Stored items:
# # # # #

-- ==== Sys2Proof/Machine/StateCores.lean ====
section
/-! DEFINITION. State records of the matrix cores (04_matrix_operations.md), of the vector and scalar cores (05_vector_scalar.md), and of a whole Bay. -/

namespace Sys2Proof.Machine

/-- An accumulator cell: EXT:V and the six sticky flags; its anchor is the core's (04 R94, 02 R33). -/
structure Cell where
  sum : BitVec 224 := 0#224
  flags : BitVec 6 := 0#6
  deriving DecidableEq, Repr

/-- A descriptor in a matrix core's FIFO (04 R96, R97). -/
structure MxDesc where
  /-- The 128-byte descriptor. -/
  desc : BitVec 1024
  /-- Whether it has run and waits to complete in FIFO order. -/
  ran : Bool := false
  deriving DecidableEq, Repr

/-- The anchor state of a matrix core (04 R104 to R106). -/
structure AnchorState where
  /-- ANCHOR_BASE, 13 bits (04 R104); core reset −4096. -/
  base : BitVec 13 := 0x1000#13
  /-- ANCHOR_MODE (02 R39); core reset 3 KEEP. -/
  mode : Nat := 3
  /-- Locked (04 R106); core reset false. -/
  locked : Bool := false
  /-- SLICE (04 R104); core reset false. -/
  slice : Bool := false
  /-- E_A (04 R105); core reset none. -/
  ea : Option Int := none
  /-- E_B (04 R105); core reset none. -/
  eb : Option Int := none
  /-- TERMS_LOG2 (02 R40); core reset 0. -/
  terms : Nat := 0
  /-- ROW_EXP of 128 rows (04 R105); core reset none. -/
  rowExp : Tbl Int := []
  /-- COL_EXP of 128 columns (04 R105); core reset none. -/
  colExp : Tbl Int := []
  deriving DecidableEq, Repr

/-- A matrix core (04 R94 to R124). -/
structure MatrixCore where
  /-- Operand store, 1 MiB (04 R94); core reset 0. -/
  store : Mem := []
  /-- Accumulator cells, by row × 128 + column, zero where not listed (04 R94); core reset 0. -/
  cells : Tbl Cell := []
  /-- Anchor state (04 R104, R123). -/
  anchor : AnchorState := {}
  /-- FIFO, at most 32 descriptors, oldest first (04 R96); core reset empty. -/
  fifo : List MxDesc := []
  /-- Staging window S, 128 B (04 R96, R124); core reset 0. -/
  stageS : BitVec 1024 := 0#1024
  /-- Staging window V of each vector core, 128 B (04 R96, R124); core reset 0. -/
  stageV : BitVec 1024 := 0#1024
  /-- MX_DONE, wraps at 32 bits (04 R124); core reset 0. -/
  done : Word := 0#32
  /-- MX_STATUS (04 R124); core reset 0. -/
  status : Word := 0#32
  /-- MX_FAULT_INFO (04 R124); core reset 0. -/
  faultInfo : Word := 0#32
  /-- MX_EXC, 9 bits (04 R124); core reset 0. -/
  exc : Nat := 0
  /-- MX_RAMP, 0 to 8 (04 R117, R124); core reset 0. -/
  ramp : Nat := 0
  /-- Whether any descriptor with TRAP_AO ended with AO (02 R57). -/
  trapAo : Bool := false
  deriving DecidableEq, Repr

/-- An L1D line of an agent (08 R225). -/
inductive Moesi where
  | m | o | e | s
  deriving DecidableEq, Repr

/-- A line that a part's L1D holds (08 R225, R231). -/
structure L1Line where
  st : Moesi
  data : BitVec 1024
  /-- Poison of its 32-byte chunks (06 R169). -/
  poison : BitVec 4 := 0#4
  /-- End of the hold of a line won in E or M (08 R231). -/
  holdUntil : Nat := 0
  deriving DecidableEq, Repr

/-- A message in a core's receive queue (05 R140). -/
structure UserMsg where
  /-- Datestamp of arrival. -/
  stamp : Nat
  /-- Source VBAY, endpoint and LEN. -/
  vbay : Nat
  ep : Nat
  len : Nat
  arg : Word
  payload : List DWord
  deriving DecidableEq, Repr

/-- What a core that cannot go on waits for. -/
inductive CoreWait where
  /-- CN.SEND until its message, held for want of a credit, is injected; destination register (05 R139). -/
  | send (rd : Nat)
  /-- CN.RECV until a deadline, destination register (05 R140). -/
  | recv (deadline rd : Nat)
  /-- DS.WAIT until a Datestamp, destination register (05 R141). -/
  | until (target rd : Nat)
  deriving DecidableEq, Repr

/-- A remote access of a core (11 R324): on its way, or answered with a status and bytes. -/
inductive CoreRemote where
  | waits
  | done (status : Nat) (data : List Byte)
  deriving DecidableEq, Repr

/-- A vector or scalar core (05 R125 to R149). -/
structure Core where
  /-- pc (05 R125); core reset 0 (assumption 1). -/
  pc : DWord := 0#64
  /-- x1 to x31, zero where not listed (05 R125, R147); core reset 0 (assumption 1). -/
  x : Tbl DWord := []
  /-- f0 to f31, zero where not listed (05 R125, R147); core reset 0 (assumption 1). -/
  f : Tbl DWord := []
  /-- v0 to v31 of a vector core, 4,096 bits each, zero where not listed (05 R126, R147); core reset 0 (assumption 1). -/
  v : Tbl (BitVec 4096) := []
  /-- fflags and frm: fcsr [7:0] (05 R125, R147); core reset 0 (assumption 1). -/
  fcsr : Nat := 0
  /-- vtype; vill is bit 63 (05 R147); core reset vill (assumption 1). -/
  vtype : DWord := 0x8000000000000000#64
  /-- vl (05 R147); core reset 0 (assumption 1). -/
  vl : Nat := 0
  /-- vstart (05 R125); core reset 0 (assumption 1). -/
  vstart : Nat := 0
  /-- vxrm and vxsat: vcsr [2:0] (05 R125); core reset 0 (assumption 1). -/
  vcsr : Nat := 0
  /-- Bits 5 to 8 of XFLAGS; bits 0 to 4 are fflags (05 R131); core reset 0. -/
  xflagsHi : Nat := 0
  /-- XCTL (05 R131); core reset 0. -/
  xctl : Word := 0#32
  /-- XORIGIN, 48 bits (05 R131); core reset 0. -/
  xorigin : Nat := 0
  /-- CN_PAY0 to CN_PAY2 (05 R131); core reset 0. -/
  cnPay : Tbl DWord := []
  /-- CN_RPAY0 to CN_RPAY2 (05 R131); core reset 0. -/
  cnRpay : Tbl DWord := []
  /-- Machine mode (05 R127); core reset true (assumption 1). -/
  machine : Bool := true
  /-- The machine-mode CSRs, by CSR number, zero where not listed (05 R127, R149); core reset 0 (assumption 1). -/
  mcsr : Tbl DWord := []
  /-- LR reservation: the line and its 8-byte range (08 R232); none. -/
  reservation : Option Nat := none
  /-- cycle (05 R131); 0 at tile entry. -/
  cycle : Nat := 0
  /-- instret (05 R131); 0 at tile entry. -/
  instret : Nat := 0
  /-- ACC[0] to ACC[63], cleared at anchor −4096 where not listed (05 R133); core reset. -/
  acc : Tbl A192 := []
  /-- Local store of a vector core, 512 KiB (05 R129); core reset 0 (assumption 1). -/
  localStore : Mem := []
  /-- Virtual lines that the L1I holds (05 R129, 08 R224); none. -/
  l1i : NSet := []
  /-- Lines the L1D holds, by line number of the direct address (08 R225); none. -/
  l1d : Tbl L1Line := []
  /-- Near or far predictor, 4,096 two-bit counters, 1 where not listed (08 R234); core reset 1. -/
  predictor : Tbl Nat := []
  /-- Receive queue, at most 16 messages, oldest first (05 R140, 03 R87); empty. -/
  recv : List UserMsg := []
  /-- What it waits for (05 R140, R141); none. -/
  wait : Option CoreWait := none
  /-- Remote access of the instruction at pc (11 R324); none. -/
  remote : Option CoreRemote := none
  /-- Whether the AMO at pc, which waits, needed a snoop of another agent (08 R234); false. -/
  snooped : Bool := false
  /-- Whether kernel code runs on it (05 R146); false. -/
  running : Bool := false
  /-- Whether a trap has stopped it (05 R149); false. -/
  trapped : Bool := false
  /-- SEED of the running context, which kernel code cannot read (05 R134); 0. -/
  seed : DWord := 0#64
  deriving DecidableEq, Repr

/-- A BAY.GIVE or another request served by the Bay runtime keeps no state; what a Bay holds (03, 04, 05). -/
structure Bay where
  /-- Bay memory, 24 MiB (03 R60); reset 0 (03 R78, 18 R497). -/
  mem : Mem := []
  /-- BANK_OWNER_0_7 and BANK_OWNER_8_15, bank b in bits 4b+3..4b (03 R64, R79); reset all ones. -/
  owners : DWord := 0xFFFFFFFFFFFFFFFF#64
  /-- HANDOVER_PENDING (03 R65, R79); reset 0. -/
  pending : BitVec 16 := 0#16
  /-- CORE_FENCE, one bit per crossbar port (03 R79, R90); reset 0. -/
  coreFence : BitVec 10 := 0#10
  /-- Cores whose reset under a fence is running (03 R90); none. -/
  coreResets : NSet := []
  /-- BAY_STATUS (03 R79); reset 0. -/
  status : Word := 0#32
  /-- PARITY_CORRECTED (03 R79); reset 0. -/
  parityCorrected : Word := 0#32
  /-- Rows that met a persistent parity error on a first attempt of the running tile (03 R63); none. -/
  parityRows : NSet := []
  /-- SPARE_USED, 4 bits per bank (03 R79); reset 0 (assumption 1: per part). -/
  spareUsed : DWord := 0#64
  /-- Those of them held in fuses, laid out alike (03 R77, R79); per part: reset 0 (assumption 21). -/
  spareFused : DWord := 0#64
  /-- SPARE_UNFUSED (03 R79); reset 0. -/
  spareUnfused : BitVec 16 := 0#16
  /-- Mover ports 0 and 1 (03 R69). -/
  mover0 : MoverPort := {}
  mover1 : MoverPort := {}
  /-- Next order number of a mover descriptor (03 R69, ORDERED); 1. -/
  moverOrder : Nat := 1
  /-- Tile translation buffer, at most 256 entries (03 R72); none. -/
  ttb : List TtbEntry := []
  /-- Transparent bank test (03 R75). -/
  test : TestEngine := {}
  /-- Matrix cores 0 to 3 (04 R94). -/
  mx0 : MatrixCore := {}
  mx1 : MatrixCore := {}
  mx2 : MatrixCore := {}
  mx3 : MatrixCore := {}
  /-- Vector cores 0 to 3 and scalar cores 0 and 1, agents 0 to 5 of the Bay (03 R59, 08 R223). -/
  core0 : Core := {}
  core1 : Core := {}
  core2 : Core := {}
  core3 : Core := {}
  core4 : Core := {}
  core5 : Core := {}
  /-- Isolation wrapper (18 R503); OPEN. -/
  wrapper : Wrapper := .open_
  /-- Datestamp at which a Bay reset began (03 R78, 18 R494); none. -/
  resetAt : Option Nat := none
  /-- Whether the Bay is fenced until the next device warm reset (18 R506); false. -/
  fenced : Bool := false
  /-- Context of the last tile, as partition × 4096 + index + 1; 0 none (05 R148). -/
  lastCtx : Nat := 0
  /-- The tile that runs, by tile number; 0 none (05 R146). -/
  tile : Nat := 0
  /-- The tile whose steps 1 to 3 overlap it; 0 none (05 R146). -/
  nextTile : Nat := 0
  /-- TILE_DISPATCH messages on their way to the Bay runtime (14 R407): OP and tile number; none. -/
  inbox : List (Nat × Nat) := []
  /-- MOVER_NOTIFY messages on their way to the Bay runtime: port and TAG (03 R69); none. -/
  notes : List (Nat × Nat) := []
  /-- Count of writes issued to memory and not yet drained (03 R78); 0. -/
  draining : Nat := 0
  deriving DecidableEq, Repr

namespace Bay

/-- A matrix core by number. -/
def mx (b : Bay) (c : Nat) : MatrixCore := match c with | 0 => b.mx0 | 1 => b.mx1 | 2 => b.mx2 | _ => b.mx3

/-- A matrix core rewritten. -/
def setMx (b : Bay) (c : Nat) (m : MatrixCore) : Bay :=
  match c with
  | 0 => { b with mx0 := m } | 1 => { b with mx1 := m } | 2 => { b with mx2 := m } | _ => { b with mx3 := m }

/-- A vector or scalar core by its agent index in the Bay (08 R223). -/
def core (b : Bay) (c : Nat) : Core :=
  match c with
  | 0 => b.core0 | 1 => b.core1 | 2 => b.core2 | 3 => b.core3 | 4 => b.core4 | _ => b.core5

/-- A core rewritten. -/
def setCore (b : Bay) (c : Nat) (k : Core) : Bay :=
  match c with
  | 0 => { b with core0 := k } | 1 => { b with core1 := k } | 2 => { b with core2 := k }
  | 3 => { b with core3 := k } | 4 => { b with core4 := k } | _ => { b with core5 := k }

/-- A mover port. -/
def mover (b : Bay) (p : Nat) : MoverPort := if p = 0 then b.mover0 else b.mover1

/-- A mover port rewritten. -/
def setMover (b : Bay) (p : Nat) (m : MoverPort) : Bay := if p = 0 then { b with mover0 := m } else { b with mover1 := m }

end Bay

end Sys2Proof.Machine
end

# # # # #

== Exercise aim ==
The answer must consist of every line from the records above that holds "then".

== Result below ==
def mover (b : Bay) (p : Nat) : MoverPort := if p = 0 then b.mover0 else b.mover1
def setMover (b : Bay) (p : Nat) (m : MoverPort) : Bay := if p = 0 then { b with mover0 := m } else { b with mover1 := m }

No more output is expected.